Fluorescence imaging of mouse lungs harboring 100s of clonally-independent tumors (GFP). Each tumor has a distinct genotype tailored through in vivo somatic cell gene engineering. A subset of tumors express potent neoantigens (mCherry).

Our current understanding of immune surveillance of cancer is colored by the ‘immunoediting hypothesis’ which posits that the immune system suppresses the expansion of nascent cancers by identifying and eliminating cancer cells that express potent neoantigens. Thus, via immune surveillance the repertoire of neoantigens are sculpted, such that tumors eventually evade immune detection altogether because the remaining neoantigens are insufficiently immunogenic.
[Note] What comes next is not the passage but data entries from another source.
@[simp] theorem impCount_parts (ini : Nat) (s : State) {L : List Piece} (z0 : State) (hk : partsOnly L z0 s) (hL : sub [.cores] L = true := by simp [*]) : partsOnly L z0 (impCount ini s) := by
  simp only [sub_cons, sub_nil, and_true] at hL
  unfold impCount
  simp +contextual (maxDischargeDepth := 60) [*]

theorem isaReg_parts {L : List Piece} (h : IsaHead) (f : Core → Core) (s z0 : State) (hk : partsOnly L z0 s) (hL : sub [.cores] L = true := by simp [*]) : IsaRes.Only L z0 (isaReg h f s) := by
  simp only [sub_cons, sub_nil, and_true] at hL
  simp (maxDischargeDepth := 60) [hL, isaReg, hk]

theorem isaLoad_parts {L : List Piece} (h : IsaHead) (a n : Nat) (s : State) (k : Nat → State → IsaRes) (z0 : State) (hK : ∀ v t, partsOnly L z0 t → IsaRes.Only L z0 (k v t)) (hk : partsOnly L z0 s) (hL : sub [.age, .cores, .drc, .evAt, .firn, .flight, .freeCtr, .health, .heldNotices, .lnk, .mboxes, .msh, .par, .pwr, .regs, .rfe, .rtc, .spx] L = true := by simp [*]) :
    IsaRes.Only L z0 (isaLoad h a n s k) := by
  simp only [sub_cons, sub_nil, and_true] at hL
  have go : ∀ w, IsaRes.Only L z0 (isaLoad.loadGo w s k) := by
    intro w
    unfold isaLoad.loadGo
    split
    · simp (maxDischargeDepth := 60) [hL, hk]
    · have h1 := busRead_parts w false s z0 hk
      revert h1
      generalize busRead w false s = e
      obtain ⟨r, t⟩ := e
      intro h1
      cases r
      · exact hK _ _ h1
      · exact h1
      · exact ⟨h1, by simp⟩
  unfold isaLoad
  dsimp only
  (repeat' split) <;> first | exact go _ | simp (maxDischargeDepth := 60) [hL, hk]

theorem isaStore_parts {L : List Piece} (h : IsaHead) (a n v : Nat) (s : State) (k : State → IsaRes) (z0 : State) (hK : ∀ t, partsOnly L z0 t → IsaRes.Only L z0 (k t)) (hk : partsOnly L z0 s) (hL : sub [.cores, .par, .evt, .rtc, .com, .cph, .spx, .lmp, .flc, .firn, .runner, .regs, .tmrs, .freeCtr, .drc, .lnk, .evAt, .pwr, .mem, .flight, .sig, .mir, .lum] L = true := by simp [*]) :
    IsaRes.Only L z0 (isaStore h a n v s k) := by
  simp only [sub_cons, sub_nil, and_true] at hL
  unfold isaStore
  dsimp only
  split
  · exact hk
  · have h1 := busWrite_parts (isaReq h (!(coreOf s h.ini).priv) a n (v % 2 ^ (8 * n))) s z0 hk
    revert h1
    generalize busWrite _ s = e
    obtain ⟨r, t⟩ := e
    intro h1
    have h2 : partsOnly L z0 t := h1
    cases r
    · exact hK _ (by simp (maxDischargeDepth := 60) [hL, h2])
    · exact hK _ (by simp (maxDischargeDepth := 60) [hL, h2])
    · exact ⟨h2, fun _ => by simp [busWritePieces, hL]⟩

/-- An end of a fetch that keeps what the state before it had. -/
def FetchRes.Only (L : List Piece) (z0 : State) : FetchRes → Prop
  | .ok s => partsOnly L z0 s
  | .wait s => partsOnly L z0 s
  | .stop s => partsOnly L z0 s
  | .bad _ s => partsOnly L z0 s
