/-- An entry that is refused, of a domain of its own. -/
def entryRefused (h : Hs) (reason : Nat) (s : State) : State := pwrLog h.dom h.target reason (((hsDrop h.dom s).set1 (Reg.PWR_DOM_HELD h.dom)).inc Reg.PWR_REFCNT)

theorem hsRefuse_of_none (hstop : s.pwr.stop = .none) (hl : s.pwr.later.contains h.dom = false) (reason : Nat) : hsRefuse h reason s = entryRefused h reason s := by
  rw [hsRefuse, if_neg (by rw [hstop]; decide)]
  exact hsAfter_of_none hl

theorem entryRefused_reads (hh : h.dom = n) (h1 : 1 ≤ n) (hn : n ≤ 14) (hk : s.rd Reg.PWR_LOGIDX_NEXT < 16) (reason : Nat) :
    (entryRefused h reason s).rd (Reg.PWR_DOM_STATE n) = s.rd (Reg.PWR_DOM_STATE n) ∧ (entryRefused h reason s).rd (Reg.PWR_DOM_HELD n) = 1 ∧ (entryRefused h reason s).rd Reg.PWR_REFCNT = satAdd 32 (s.rd Reg.PWR_REFCNT) 1 ∧
      (entryRefused h reason s).rd (Reg.PWR_LOG_VALID (s.rd Reg.PWR_LOGIDX_NEXT)) = 1 ∧ (entryRefused h reason s).rd (Reg.PWR_LOG_DOMAIN (s.rd Reg.PWR_LOGIDX_NEXT)) = n ∧
      (entryRefused h reason s).rd (Reg.PWR_LOG_REASON (s.rd Reg.PWR_LOGIDX_NEXT)) = reason % 256 ∧ (entryRefused h reason s).rd Reg.PWR_LOGIDX_NEXT = (s.rd Reg.PWR_LOGIDX_NEXT + 1) % 16 ∧
      (entryRefused h reason s).rd Reg.PWR_STAT_REFUSED = 1 ∧ (entryRefused h reason s).flight = s.flight ++ [102] ∧ hsOf (entryRefused h reason s) n = none := by
  subst hh
  have hidx : (((hsDrop h.dom s).set1 (Reg.PWR_DOM_HELD h.dom)).inc Reg.PWR_REFCNT).rd Reg.PWR_LOGIDX_NEXT = s.rd Reg.PWR_LOGIDX_NEXT := by
    rw [State.rd_inc, if_neg (by decide), State.set1, State.rd_wr_other _ _ (by simp only [Field.key, Reg.PWR_LOGIDX_NEXT, Reg.PWR_DOM_HELD]; omega)]
    rfl
  have hcnt : ((hsDrop h.dom s).set1 (Reg.PWR_DOM_HELD h.dom)).rd Reg.PWR_REFCNT = s.rd Reg.PWR_REFCNT := by
    rw [State.set1, State.rd_wr_other _ _ (by simp only [Field.key, Reg.PWR_REFCNT, Reg.PWR_DOM_HELD]; omega)]
    rfl
  obtain ⟨hvalid, hdom, hreason, hnext, hrefused⟩ := pwrLog_reads h.dom h.target reason (((hsDrop h.dom s).set1 (Reg.PWR_DOM_HELD h.dom)).inc Reg.PWR_REFCNT) (by rw [hidx]; exact hk)
  rw [hidx] at hvalid hdom hreason hnext
  rw [Nat.mod_eq_of_lt (by omega)] at hdom
  refine ⟨?_, ?_, ?_, hvalid, hdom, hreason, hnext, hrefused, pwrLog_flight _ _ _ _, hsOf_of_hs (s := s) (congrArg Pwr.hs (pwrLog_pwr _ _ _ _))⟩
  · rw [entryRefused, pwrLog_rd_below _ _ _ _ (by simp only [Reg.PWR_DOM_STATE]; omega) (by simp [Reg.PWR_DOM_STATE]) (by simp only [Field.key, Reg.PWR_DOM_STATE, Reg.PWR_STAT_REFUSED]; omega), State.rd_inc,
      if_neg (by simp only [Field.key, Reg.PWR_DOM_STATE, Reg.PWR_REFCNT]; omega), State.set1, State.rd_wr_other _ _ (by simp only [Field.key, Reg.PWR_DOM_STATE, Reg.PWR_DOM_HELD]; omega)]
    rfl
  · rw [entryRefused, pwrLog_rd_below _ _ _ _ (by simp only [Reg.PWR_DOM_HELD]; omega) (by simp [Reg.PWR_DOM_HELD]) (by simp only [Field.key, Reg.PWR_DOM_HELD, Reg.PWR_STAT_REFUSED]; omega), State.rd_inc,
      if_neg (by simp only [Field.key, Reg.PWR_DOM_HELD, Reg.PWR_REFCNT]; omega), State.set1, State.rd_wr_same]
    rfl
  · rw [entryRefused, pwrLog_rd_below _ _ _ _ (by decide) (by decide) (by decide), State.rd_inc_same, hcnt]
    rfl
During immune checkpoint therapy (ICT) it is believed that these neoantigens that were not previously acted upon by the immune system are now sufficiently potent to promote immune-mediated destruction of cancer cells due to a lowered immunogenicity threshold. Therefore, the immunogenicity threshold is a critical predictor of immune surveillance during nascent stages of cancer evolution and for the efficacy of ICT. However, the nature of the immunogenicity threshold is poorly defined but almost certainly impacted by cancer cell intrinsic alterations that extend beyond the specific neoantigens. The central hypothesis of this project is that activation of select oncogenes or inactivation of select tumor suppressor genes contributes to defining the immunogenicity threshold, cancer cell immune evasion, and the efficacy of ICT. Thus, the genotype of cancer cells will affect the overall immunogenicity threshold such that a given antigen, or set of antigens, will elicit an immune response in one genetic context but not in another. This hypothesis challenges our current assumptions regarding the immunoediting hypothesis and provides an alternative lens through which we must approach the etiology of cancer progression and the response to ICT.

In this project, we employ in vivo somatic cell engineering and high-throughput in vivo screens to uncover the molecular underpinnings of tumor immune surveillance. Please contact David to learn more about joining this team.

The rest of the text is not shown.